■ Assignment
Copy every line of the records that includes the word "false".
+===+
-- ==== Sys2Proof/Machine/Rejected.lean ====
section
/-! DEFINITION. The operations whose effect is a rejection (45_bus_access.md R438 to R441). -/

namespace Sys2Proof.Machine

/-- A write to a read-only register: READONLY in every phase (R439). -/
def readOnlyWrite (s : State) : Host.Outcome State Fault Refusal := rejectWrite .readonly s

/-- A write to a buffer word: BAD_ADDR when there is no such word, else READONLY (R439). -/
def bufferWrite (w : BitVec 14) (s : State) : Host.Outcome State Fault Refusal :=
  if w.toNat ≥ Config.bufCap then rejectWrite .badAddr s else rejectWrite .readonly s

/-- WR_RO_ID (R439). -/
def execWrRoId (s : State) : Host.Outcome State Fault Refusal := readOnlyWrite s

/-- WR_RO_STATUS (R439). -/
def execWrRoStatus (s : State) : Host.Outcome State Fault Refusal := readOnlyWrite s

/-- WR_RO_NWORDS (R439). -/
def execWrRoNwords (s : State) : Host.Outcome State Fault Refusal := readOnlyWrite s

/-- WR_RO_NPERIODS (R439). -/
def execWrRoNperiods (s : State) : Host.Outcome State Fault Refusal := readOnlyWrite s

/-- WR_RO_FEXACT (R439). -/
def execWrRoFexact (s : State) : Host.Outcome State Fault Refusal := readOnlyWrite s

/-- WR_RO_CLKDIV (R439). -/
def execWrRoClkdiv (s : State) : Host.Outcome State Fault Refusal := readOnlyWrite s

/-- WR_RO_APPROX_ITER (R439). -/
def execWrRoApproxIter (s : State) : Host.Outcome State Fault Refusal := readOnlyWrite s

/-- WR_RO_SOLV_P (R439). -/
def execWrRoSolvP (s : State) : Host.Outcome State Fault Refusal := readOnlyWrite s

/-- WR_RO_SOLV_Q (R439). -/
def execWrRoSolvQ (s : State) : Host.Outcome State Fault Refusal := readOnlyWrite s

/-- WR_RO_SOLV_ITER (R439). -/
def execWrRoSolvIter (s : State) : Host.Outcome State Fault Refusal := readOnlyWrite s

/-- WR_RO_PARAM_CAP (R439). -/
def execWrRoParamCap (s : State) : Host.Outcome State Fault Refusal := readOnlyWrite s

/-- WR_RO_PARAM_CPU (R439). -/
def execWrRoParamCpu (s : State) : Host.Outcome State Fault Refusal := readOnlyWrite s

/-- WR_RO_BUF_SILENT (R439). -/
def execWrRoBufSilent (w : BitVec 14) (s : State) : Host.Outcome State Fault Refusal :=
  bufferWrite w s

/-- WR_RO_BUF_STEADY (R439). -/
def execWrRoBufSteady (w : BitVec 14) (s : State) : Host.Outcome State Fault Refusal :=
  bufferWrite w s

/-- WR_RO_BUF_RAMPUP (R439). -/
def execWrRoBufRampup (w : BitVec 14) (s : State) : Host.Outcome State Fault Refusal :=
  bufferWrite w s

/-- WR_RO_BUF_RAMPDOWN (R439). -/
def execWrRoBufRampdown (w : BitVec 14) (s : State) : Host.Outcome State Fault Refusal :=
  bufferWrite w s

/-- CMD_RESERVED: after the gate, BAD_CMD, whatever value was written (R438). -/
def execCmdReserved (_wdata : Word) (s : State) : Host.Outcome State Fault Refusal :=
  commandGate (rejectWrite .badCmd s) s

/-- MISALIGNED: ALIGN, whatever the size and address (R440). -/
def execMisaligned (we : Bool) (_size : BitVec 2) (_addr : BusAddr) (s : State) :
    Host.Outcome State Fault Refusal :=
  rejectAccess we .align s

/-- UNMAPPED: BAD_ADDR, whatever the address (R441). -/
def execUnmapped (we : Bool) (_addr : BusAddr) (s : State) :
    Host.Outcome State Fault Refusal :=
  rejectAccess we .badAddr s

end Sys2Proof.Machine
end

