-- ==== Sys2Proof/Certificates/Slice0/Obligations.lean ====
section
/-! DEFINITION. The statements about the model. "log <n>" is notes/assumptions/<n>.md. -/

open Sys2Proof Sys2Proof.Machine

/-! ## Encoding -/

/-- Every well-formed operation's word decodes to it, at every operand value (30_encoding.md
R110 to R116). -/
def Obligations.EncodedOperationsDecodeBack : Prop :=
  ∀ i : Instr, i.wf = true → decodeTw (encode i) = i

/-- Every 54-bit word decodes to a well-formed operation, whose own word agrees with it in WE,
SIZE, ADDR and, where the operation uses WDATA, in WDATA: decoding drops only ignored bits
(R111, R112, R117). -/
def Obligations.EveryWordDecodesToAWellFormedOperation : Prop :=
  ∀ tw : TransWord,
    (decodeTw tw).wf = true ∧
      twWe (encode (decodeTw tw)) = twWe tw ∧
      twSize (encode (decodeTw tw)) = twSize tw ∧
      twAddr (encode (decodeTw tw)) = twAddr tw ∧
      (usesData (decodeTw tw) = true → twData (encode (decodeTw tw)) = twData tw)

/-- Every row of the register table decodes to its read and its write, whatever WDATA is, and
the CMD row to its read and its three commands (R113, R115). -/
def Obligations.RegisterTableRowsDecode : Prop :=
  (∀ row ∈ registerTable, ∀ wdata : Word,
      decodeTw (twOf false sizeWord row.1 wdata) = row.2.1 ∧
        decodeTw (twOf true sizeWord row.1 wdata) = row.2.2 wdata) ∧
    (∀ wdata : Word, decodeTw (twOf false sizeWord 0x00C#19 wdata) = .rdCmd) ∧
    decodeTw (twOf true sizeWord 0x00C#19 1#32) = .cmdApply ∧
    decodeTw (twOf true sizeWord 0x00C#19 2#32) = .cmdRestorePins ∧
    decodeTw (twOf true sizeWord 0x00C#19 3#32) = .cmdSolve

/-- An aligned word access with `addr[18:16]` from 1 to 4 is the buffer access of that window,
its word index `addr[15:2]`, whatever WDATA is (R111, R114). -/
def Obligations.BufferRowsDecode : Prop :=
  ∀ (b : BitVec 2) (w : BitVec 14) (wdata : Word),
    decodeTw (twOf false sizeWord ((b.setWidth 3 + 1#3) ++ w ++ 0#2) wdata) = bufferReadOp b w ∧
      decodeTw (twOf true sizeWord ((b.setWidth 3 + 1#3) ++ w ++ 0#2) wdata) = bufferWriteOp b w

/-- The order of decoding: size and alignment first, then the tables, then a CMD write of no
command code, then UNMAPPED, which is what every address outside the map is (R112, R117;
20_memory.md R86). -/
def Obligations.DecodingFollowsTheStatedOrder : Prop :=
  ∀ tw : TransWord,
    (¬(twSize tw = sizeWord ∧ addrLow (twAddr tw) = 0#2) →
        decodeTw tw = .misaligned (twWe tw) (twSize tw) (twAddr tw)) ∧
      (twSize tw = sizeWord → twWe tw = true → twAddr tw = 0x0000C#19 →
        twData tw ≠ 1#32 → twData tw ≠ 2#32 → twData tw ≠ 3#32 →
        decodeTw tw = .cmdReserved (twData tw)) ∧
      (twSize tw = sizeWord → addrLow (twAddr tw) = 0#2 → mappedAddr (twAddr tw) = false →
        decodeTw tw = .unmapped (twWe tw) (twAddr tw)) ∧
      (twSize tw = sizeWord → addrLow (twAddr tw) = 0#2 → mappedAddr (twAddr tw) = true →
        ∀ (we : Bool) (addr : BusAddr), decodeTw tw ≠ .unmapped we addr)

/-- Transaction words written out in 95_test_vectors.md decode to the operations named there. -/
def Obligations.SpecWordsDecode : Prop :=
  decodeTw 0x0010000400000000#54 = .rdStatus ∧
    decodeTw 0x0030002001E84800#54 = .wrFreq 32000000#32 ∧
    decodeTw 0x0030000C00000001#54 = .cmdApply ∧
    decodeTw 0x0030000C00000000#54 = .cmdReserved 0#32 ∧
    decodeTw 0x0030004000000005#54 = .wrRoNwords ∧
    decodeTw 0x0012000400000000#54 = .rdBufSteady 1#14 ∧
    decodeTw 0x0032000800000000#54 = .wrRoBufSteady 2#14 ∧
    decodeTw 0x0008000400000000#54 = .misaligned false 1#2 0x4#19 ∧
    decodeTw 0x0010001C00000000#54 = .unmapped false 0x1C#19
+===+
■ Solution to this task
      decodeTw (twOf false sizeWord row.1 wdata) = row.2.1 ∧
    (∀ wdata : Word, decodeTw (twOf false sizeWord 0x00C#19 wdata) = .rdCmd) ∧
    decodeTw (twOf false sizeWord ((b.setWidth 3 + 1#3) ++ w ++ 0#2) wdata) = bufferReadOp b w ∧
      (twSize tw = sizeWord → addrLow (twAddr tw) = 0#2 → mappedAddr (twAddr tw) = false →
    decodeTw 0x0008000400000000#54 = .misaligned false 1#2 0x4#19 ∧
    decodeTw 0x0010001C00000000#54 = .unmapped false 0x1C#19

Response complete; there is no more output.